(Data for analysis)
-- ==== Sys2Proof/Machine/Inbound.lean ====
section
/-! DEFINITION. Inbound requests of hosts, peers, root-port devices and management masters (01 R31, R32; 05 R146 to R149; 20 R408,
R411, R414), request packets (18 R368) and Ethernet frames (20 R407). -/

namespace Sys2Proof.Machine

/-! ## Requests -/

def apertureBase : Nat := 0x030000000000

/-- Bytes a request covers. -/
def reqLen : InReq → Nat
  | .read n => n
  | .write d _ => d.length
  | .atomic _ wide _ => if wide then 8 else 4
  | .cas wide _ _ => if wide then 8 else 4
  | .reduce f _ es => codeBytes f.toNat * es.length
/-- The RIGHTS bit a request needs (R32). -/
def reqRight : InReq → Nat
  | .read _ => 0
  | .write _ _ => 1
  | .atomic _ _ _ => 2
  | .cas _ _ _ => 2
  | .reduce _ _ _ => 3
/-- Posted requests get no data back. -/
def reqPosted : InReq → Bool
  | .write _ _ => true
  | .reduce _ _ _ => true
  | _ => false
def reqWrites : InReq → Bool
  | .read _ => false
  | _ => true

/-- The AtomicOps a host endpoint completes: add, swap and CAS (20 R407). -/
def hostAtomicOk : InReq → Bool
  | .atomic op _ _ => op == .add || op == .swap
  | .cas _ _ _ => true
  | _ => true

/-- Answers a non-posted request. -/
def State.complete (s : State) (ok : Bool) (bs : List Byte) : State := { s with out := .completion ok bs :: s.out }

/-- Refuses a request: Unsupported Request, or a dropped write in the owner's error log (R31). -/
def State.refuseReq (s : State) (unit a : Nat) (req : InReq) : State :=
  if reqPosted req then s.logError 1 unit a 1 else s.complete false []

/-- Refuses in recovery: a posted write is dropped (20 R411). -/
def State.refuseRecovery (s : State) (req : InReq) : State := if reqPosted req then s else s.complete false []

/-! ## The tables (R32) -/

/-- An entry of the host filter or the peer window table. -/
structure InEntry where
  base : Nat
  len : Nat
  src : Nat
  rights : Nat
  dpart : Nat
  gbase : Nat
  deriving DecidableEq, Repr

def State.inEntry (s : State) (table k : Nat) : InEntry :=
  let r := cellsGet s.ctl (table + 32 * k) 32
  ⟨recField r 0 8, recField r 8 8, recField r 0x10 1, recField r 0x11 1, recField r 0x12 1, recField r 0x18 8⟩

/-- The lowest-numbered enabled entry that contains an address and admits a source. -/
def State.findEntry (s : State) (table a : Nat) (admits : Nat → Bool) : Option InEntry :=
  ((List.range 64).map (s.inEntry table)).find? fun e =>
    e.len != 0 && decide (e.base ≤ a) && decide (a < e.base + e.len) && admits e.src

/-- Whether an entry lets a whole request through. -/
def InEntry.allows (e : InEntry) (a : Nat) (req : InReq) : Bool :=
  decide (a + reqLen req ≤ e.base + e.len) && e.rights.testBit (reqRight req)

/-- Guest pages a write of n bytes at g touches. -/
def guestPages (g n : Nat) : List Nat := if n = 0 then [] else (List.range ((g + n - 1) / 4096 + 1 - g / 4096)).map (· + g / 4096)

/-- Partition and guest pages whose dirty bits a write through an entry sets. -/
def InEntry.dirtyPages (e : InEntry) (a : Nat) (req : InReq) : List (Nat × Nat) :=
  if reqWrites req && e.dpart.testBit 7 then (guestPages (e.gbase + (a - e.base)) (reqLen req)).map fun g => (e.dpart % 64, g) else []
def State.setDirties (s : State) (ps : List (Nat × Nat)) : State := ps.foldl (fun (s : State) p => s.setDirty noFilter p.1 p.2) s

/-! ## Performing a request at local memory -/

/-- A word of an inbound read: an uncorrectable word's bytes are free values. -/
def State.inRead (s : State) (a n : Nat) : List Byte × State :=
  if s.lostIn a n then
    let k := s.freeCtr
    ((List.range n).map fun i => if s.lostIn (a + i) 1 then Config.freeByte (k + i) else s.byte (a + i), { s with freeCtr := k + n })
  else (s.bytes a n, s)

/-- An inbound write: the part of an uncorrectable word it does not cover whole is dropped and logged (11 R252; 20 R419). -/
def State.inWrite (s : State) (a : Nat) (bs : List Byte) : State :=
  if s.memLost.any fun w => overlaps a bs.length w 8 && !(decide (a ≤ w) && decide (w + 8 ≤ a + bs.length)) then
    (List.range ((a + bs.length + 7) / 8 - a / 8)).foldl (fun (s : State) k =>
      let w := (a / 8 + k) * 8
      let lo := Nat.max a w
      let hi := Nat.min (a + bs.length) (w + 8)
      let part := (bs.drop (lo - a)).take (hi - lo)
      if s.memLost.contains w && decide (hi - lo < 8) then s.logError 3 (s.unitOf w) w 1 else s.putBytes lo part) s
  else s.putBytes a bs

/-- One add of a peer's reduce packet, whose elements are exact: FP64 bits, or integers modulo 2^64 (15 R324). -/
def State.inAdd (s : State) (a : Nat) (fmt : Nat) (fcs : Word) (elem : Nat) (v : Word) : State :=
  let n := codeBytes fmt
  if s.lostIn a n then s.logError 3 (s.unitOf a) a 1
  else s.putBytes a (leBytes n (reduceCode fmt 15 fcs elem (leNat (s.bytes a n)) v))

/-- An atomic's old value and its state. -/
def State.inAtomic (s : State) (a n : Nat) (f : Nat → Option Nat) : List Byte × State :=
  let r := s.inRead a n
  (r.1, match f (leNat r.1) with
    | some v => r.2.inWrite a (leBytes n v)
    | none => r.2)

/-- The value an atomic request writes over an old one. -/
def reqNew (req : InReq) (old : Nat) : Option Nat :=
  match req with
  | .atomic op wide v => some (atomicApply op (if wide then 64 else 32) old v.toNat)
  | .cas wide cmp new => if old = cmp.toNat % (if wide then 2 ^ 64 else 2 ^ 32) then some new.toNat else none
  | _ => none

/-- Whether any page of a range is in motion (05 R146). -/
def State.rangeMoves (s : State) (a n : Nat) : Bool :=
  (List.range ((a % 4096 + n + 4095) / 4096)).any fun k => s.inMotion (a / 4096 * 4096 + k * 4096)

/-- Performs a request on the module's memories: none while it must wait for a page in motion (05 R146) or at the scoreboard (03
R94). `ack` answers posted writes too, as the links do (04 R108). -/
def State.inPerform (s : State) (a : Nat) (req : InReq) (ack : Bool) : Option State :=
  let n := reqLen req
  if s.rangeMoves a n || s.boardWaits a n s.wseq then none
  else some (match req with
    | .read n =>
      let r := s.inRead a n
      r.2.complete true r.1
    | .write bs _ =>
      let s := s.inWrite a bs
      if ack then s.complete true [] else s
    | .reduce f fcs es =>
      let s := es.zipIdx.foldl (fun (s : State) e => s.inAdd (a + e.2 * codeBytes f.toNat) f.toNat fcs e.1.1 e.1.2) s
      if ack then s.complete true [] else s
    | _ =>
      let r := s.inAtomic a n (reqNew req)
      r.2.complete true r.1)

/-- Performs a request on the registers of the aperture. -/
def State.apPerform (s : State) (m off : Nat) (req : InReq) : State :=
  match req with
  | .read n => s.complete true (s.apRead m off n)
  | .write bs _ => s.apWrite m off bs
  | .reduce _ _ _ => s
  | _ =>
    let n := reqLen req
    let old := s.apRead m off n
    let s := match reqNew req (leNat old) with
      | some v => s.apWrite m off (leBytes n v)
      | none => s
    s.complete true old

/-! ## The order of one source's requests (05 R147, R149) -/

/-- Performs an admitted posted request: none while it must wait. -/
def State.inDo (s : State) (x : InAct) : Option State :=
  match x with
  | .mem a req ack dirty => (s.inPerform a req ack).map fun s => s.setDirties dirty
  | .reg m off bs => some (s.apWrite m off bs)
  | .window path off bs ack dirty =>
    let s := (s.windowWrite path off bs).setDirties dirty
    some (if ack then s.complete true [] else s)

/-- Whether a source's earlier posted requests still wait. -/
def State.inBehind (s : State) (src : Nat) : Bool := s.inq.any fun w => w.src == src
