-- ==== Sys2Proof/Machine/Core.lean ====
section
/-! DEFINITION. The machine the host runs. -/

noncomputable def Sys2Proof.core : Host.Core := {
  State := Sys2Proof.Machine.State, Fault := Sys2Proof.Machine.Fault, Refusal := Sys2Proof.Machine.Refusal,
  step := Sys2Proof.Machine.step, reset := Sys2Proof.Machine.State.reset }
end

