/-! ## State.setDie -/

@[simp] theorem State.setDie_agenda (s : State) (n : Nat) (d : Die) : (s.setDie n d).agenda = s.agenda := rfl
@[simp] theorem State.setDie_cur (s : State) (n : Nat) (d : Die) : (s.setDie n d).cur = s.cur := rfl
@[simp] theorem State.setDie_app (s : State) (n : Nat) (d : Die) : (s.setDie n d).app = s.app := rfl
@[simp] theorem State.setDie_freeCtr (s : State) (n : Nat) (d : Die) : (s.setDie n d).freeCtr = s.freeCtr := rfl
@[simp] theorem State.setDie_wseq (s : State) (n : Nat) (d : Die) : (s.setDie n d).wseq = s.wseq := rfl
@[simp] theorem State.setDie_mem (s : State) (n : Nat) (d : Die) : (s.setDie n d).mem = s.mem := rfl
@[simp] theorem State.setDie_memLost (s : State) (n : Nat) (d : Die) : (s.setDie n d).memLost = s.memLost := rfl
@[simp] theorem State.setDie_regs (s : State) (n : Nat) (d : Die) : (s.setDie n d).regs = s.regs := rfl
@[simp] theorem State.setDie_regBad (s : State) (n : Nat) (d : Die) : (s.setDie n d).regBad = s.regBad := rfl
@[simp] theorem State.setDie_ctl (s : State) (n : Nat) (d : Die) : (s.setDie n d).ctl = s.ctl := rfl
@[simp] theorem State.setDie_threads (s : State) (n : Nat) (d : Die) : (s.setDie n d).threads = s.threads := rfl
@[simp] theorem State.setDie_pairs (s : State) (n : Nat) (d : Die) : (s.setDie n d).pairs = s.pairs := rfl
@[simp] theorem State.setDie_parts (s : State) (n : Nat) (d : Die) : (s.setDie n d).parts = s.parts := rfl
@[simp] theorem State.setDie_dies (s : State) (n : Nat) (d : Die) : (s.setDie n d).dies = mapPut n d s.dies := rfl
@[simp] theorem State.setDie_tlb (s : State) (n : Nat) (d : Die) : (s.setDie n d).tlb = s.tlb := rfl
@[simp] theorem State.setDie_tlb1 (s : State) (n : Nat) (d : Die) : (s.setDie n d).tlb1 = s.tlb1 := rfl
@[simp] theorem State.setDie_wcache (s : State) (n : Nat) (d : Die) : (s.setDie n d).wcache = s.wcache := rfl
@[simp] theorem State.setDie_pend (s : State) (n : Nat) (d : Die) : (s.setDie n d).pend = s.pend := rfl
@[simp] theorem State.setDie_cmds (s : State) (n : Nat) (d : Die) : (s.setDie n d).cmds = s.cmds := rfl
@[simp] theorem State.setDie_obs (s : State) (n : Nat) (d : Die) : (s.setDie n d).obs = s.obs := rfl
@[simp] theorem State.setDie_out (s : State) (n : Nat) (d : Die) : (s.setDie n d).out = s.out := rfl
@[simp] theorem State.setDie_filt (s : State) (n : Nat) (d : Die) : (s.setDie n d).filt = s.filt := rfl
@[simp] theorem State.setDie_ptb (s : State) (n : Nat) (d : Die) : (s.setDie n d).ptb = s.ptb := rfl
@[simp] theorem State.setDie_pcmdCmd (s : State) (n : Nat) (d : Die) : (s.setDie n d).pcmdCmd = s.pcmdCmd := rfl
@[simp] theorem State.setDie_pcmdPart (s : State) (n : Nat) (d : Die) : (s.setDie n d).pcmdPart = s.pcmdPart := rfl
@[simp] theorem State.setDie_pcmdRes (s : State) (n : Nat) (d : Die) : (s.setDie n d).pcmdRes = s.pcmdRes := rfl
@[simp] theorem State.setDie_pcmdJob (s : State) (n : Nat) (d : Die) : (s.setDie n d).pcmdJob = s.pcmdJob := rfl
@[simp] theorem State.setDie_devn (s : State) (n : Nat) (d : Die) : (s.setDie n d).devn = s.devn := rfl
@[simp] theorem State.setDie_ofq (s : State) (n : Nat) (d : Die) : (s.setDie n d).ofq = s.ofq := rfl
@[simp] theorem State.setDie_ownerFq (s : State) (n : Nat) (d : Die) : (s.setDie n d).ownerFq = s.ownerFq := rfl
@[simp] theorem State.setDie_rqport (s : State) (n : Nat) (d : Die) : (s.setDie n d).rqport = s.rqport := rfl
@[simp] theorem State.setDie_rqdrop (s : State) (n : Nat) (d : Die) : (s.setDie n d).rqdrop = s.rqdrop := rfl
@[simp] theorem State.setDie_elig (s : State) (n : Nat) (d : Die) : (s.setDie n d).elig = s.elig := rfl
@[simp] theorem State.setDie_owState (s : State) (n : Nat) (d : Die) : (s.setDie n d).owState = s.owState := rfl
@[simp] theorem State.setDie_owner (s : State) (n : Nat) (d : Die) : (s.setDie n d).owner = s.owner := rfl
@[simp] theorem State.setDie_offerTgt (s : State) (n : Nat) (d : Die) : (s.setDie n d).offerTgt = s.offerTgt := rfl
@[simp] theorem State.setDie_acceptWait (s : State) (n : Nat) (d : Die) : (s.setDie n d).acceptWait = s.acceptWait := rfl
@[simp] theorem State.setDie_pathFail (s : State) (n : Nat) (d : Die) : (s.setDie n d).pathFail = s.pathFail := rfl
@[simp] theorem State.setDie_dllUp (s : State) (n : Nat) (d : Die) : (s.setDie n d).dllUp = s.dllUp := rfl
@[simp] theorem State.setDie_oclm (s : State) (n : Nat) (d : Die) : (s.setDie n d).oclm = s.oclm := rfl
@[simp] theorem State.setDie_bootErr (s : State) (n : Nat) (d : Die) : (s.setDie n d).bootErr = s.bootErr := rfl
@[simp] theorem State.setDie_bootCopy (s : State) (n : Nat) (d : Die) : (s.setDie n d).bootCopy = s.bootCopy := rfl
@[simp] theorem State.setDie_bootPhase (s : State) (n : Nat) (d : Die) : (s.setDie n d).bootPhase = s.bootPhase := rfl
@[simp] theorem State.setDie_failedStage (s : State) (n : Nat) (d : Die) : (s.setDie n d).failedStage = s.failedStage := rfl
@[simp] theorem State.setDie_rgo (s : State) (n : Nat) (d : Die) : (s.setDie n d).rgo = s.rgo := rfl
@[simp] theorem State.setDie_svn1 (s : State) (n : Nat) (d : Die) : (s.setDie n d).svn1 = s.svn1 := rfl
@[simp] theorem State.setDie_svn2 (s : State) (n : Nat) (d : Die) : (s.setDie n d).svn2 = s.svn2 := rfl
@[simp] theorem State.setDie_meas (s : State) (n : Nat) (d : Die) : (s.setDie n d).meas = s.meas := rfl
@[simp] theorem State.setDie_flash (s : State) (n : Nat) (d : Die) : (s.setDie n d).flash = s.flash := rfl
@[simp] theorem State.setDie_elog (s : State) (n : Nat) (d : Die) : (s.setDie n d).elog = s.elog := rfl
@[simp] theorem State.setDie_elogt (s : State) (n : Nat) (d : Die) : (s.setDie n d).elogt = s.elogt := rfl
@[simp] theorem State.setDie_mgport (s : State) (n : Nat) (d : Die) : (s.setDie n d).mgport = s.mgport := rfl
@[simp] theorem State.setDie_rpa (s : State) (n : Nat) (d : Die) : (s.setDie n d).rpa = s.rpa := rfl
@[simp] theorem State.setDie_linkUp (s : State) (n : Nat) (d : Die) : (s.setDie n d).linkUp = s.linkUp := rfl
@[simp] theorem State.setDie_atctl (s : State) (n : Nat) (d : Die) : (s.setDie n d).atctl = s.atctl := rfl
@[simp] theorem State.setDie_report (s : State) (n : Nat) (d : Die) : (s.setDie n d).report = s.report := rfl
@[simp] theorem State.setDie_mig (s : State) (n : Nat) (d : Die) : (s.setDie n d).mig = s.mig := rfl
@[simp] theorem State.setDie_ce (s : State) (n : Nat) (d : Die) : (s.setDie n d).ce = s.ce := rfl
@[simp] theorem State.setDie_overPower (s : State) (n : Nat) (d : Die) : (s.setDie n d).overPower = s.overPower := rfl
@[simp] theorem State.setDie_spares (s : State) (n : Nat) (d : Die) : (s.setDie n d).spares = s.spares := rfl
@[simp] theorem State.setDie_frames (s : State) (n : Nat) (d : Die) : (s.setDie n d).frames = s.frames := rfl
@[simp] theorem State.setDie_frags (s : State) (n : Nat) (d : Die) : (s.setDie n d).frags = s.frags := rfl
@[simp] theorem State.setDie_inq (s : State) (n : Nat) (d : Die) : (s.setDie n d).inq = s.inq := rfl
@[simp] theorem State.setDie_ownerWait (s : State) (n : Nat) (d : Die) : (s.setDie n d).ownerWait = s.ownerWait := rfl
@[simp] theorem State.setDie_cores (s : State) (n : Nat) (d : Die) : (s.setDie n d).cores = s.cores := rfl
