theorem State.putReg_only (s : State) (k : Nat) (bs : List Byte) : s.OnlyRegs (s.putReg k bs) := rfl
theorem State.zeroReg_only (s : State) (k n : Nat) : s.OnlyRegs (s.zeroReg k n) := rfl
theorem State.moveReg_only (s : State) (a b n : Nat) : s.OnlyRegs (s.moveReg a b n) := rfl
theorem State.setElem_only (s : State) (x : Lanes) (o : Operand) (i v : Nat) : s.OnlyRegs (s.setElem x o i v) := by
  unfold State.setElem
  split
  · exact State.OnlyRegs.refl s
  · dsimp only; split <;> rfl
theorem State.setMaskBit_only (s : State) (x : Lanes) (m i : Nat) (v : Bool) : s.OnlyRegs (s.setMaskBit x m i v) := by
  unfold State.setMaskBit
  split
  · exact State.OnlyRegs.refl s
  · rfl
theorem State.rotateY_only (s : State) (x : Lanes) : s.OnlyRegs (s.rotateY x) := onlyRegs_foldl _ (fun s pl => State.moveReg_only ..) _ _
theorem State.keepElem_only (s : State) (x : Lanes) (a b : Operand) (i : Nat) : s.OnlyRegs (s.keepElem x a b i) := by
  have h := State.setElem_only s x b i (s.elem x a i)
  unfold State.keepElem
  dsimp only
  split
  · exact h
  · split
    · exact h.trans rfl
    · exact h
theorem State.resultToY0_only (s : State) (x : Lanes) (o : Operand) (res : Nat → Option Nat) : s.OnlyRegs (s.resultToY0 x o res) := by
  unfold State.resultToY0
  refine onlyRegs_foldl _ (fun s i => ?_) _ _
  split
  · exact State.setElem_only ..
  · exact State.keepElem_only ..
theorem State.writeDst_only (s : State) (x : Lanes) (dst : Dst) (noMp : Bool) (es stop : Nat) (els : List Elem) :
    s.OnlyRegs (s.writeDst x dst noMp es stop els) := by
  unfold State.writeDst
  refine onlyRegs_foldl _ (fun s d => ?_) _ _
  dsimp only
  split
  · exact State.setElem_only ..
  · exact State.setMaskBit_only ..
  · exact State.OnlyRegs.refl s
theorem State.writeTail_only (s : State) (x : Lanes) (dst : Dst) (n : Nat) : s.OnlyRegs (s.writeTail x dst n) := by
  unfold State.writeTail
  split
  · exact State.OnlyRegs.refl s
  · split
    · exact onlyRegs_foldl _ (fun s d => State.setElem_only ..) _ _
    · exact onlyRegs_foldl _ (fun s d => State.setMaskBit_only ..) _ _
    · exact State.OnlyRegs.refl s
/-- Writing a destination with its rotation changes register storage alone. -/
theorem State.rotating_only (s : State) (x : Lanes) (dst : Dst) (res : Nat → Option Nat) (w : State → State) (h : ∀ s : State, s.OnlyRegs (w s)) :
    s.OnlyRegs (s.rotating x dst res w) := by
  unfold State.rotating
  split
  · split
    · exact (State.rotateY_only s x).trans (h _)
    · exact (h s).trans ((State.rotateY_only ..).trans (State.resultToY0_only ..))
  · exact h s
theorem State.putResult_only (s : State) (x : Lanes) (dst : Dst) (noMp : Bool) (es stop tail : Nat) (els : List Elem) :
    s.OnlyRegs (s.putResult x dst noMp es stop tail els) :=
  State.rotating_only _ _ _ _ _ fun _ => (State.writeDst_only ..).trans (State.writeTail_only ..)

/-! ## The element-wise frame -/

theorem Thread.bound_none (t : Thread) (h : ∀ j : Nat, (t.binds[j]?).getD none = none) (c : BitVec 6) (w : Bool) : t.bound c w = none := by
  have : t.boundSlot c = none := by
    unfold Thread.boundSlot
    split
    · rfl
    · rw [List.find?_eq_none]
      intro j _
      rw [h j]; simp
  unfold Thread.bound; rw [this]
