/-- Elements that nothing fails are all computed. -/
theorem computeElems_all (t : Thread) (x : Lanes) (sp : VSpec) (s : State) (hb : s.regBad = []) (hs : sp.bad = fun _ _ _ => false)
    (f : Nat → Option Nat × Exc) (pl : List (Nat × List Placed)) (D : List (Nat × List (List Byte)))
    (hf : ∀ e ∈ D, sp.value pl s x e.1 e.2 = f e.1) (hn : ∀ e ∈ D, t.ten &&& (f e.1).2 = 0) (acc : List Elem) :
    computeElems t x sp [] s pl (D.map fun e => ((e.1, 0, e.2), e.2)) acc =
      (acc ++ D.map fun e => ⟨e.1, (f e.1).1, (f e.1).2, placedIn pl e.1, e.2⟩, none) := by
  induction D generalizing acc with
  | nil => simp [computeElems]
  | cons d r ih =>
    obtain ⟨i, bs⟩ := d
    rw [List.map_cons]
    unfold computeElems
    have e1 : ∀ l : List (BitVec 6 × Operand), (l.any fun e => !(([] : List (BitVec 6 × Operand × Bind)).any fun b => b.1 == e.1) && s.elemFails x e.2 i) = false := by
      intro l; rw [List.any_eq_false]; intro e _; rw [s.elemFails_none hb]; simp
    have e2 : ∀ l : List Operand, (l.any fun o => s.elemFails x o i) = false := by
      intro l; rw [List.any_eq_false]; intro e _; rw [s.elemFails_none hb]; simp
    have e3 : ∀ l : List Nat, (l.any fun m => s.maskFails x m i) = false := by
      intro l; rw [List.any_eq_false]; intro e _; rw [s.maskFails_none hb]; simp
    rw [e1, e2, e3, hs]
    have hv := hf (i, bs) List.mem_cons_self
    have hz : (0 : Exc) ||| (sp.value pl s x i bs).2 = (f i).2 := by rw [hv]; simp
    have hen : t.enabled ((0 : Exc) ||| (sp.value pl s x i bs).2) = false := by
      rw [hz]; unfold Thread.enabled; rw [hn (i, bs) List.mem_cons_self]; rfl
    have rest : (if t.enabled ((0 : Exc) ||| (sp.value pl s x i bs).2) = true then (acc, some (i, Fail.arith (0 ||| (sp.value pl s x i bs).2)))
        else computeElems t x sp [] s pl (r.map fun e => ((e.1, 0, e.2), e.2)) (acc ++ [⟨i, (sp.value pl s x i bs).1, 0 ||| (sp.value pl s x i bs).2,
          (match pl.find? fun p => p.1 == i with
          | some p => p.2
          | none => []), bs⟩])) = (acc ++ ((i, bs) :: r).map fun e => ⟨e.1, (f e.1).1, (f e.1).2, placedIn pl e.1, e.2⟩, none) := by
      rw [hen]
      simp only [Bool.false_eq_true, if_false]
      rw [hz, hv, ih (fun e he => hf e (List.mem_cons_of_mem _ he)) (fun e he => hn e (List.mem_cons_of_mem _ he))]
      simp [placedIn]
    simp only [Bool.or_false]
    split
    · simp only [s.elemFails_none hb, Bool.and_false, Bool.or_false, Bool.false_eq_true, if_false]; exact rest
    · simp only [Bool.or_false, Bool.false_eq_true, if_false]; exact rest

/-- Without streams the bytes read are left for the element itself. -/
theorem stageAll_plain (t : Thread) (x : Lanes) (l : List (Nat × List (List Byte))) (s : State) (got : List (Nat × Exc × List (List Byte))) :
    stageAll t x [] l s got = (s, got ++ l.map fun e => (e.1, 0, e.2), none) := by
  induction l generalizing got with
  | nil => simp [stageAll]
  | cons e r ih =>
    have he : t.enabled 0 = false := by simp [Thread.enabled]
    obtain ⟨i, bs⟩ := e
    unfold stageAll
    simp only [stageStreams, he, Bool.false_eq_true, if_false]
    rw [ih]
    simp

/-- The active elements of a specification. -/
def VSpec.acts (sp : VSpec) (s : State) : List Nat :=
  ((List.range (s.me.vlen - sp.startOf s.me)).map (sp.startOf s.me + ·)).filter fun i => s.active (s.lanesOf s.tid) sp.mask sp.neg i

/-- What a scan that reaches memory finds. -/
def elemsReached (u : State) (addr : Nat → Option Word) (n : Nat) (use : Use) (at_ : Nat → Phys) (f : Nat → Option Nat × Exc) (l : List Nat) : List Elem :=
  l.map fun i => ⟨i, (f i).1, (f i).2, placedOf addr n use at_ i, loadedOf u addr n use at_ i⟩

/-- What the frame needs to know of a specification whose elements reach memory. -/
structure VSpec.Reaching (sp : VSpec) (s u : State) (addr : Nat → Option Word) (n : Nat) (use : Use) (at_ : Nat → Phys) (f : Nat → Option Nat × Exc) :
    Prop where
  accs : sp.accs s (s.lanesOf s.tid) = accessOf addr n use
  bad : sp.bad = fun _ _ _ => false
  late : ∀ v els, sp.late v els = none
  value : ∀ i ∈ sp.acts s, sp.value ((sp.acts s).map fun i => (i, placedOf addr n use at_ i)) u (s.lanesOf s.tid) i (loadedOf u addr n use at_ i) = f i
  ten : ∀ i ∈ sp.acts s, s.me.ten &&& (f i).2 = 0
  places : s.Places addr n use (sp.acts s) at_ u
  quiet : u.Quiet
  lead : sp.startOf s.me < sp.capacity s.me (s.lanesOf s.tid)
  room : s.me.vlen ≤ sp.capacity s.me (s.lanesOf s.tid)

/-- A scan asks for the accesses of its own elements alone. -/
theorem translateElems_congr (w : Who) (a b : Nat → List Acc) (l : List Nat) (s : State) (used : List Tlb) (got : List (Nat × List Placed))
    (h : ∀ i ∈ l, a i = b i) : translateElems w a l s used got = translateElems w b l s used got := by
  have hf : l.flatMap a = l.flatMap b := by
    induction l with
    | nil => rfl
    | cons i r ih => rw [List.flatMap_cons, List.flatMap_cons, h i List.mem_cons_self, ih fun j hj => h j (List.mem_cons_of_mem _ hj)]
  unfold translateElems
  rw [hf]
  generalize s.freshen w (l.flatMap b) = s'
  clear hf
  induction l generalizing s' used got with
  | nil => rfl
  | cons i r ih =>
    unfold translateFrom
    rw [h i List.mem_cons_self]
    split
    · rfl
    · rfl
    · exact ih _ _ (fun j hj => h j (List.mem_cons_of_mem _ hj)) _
(End Data for analysis)
__Instructions for the task__: Your job is to print exactly the lines that run from the top of the entries through the line with "def reqLen : InReq → Nat", and no others.

__Response__:
-- ==== Sys2Proof/Machine/Inbound.lean ====
section
/-! DEFINITION. Inbound requests of hosts, peers, root-port devices and management masters (01 R31, R32; 05 R146 to R149; 20 R408,
R411, R414), request packets (18 R368) and Ethernet frames (20 R407). -/

namespace Sys2Proof.Machine

/-! ## Requests -/

def apertureBase : Nat := 0x030000000000

/-- Bytes a request covers. -/
def reqLen : InReq → Nat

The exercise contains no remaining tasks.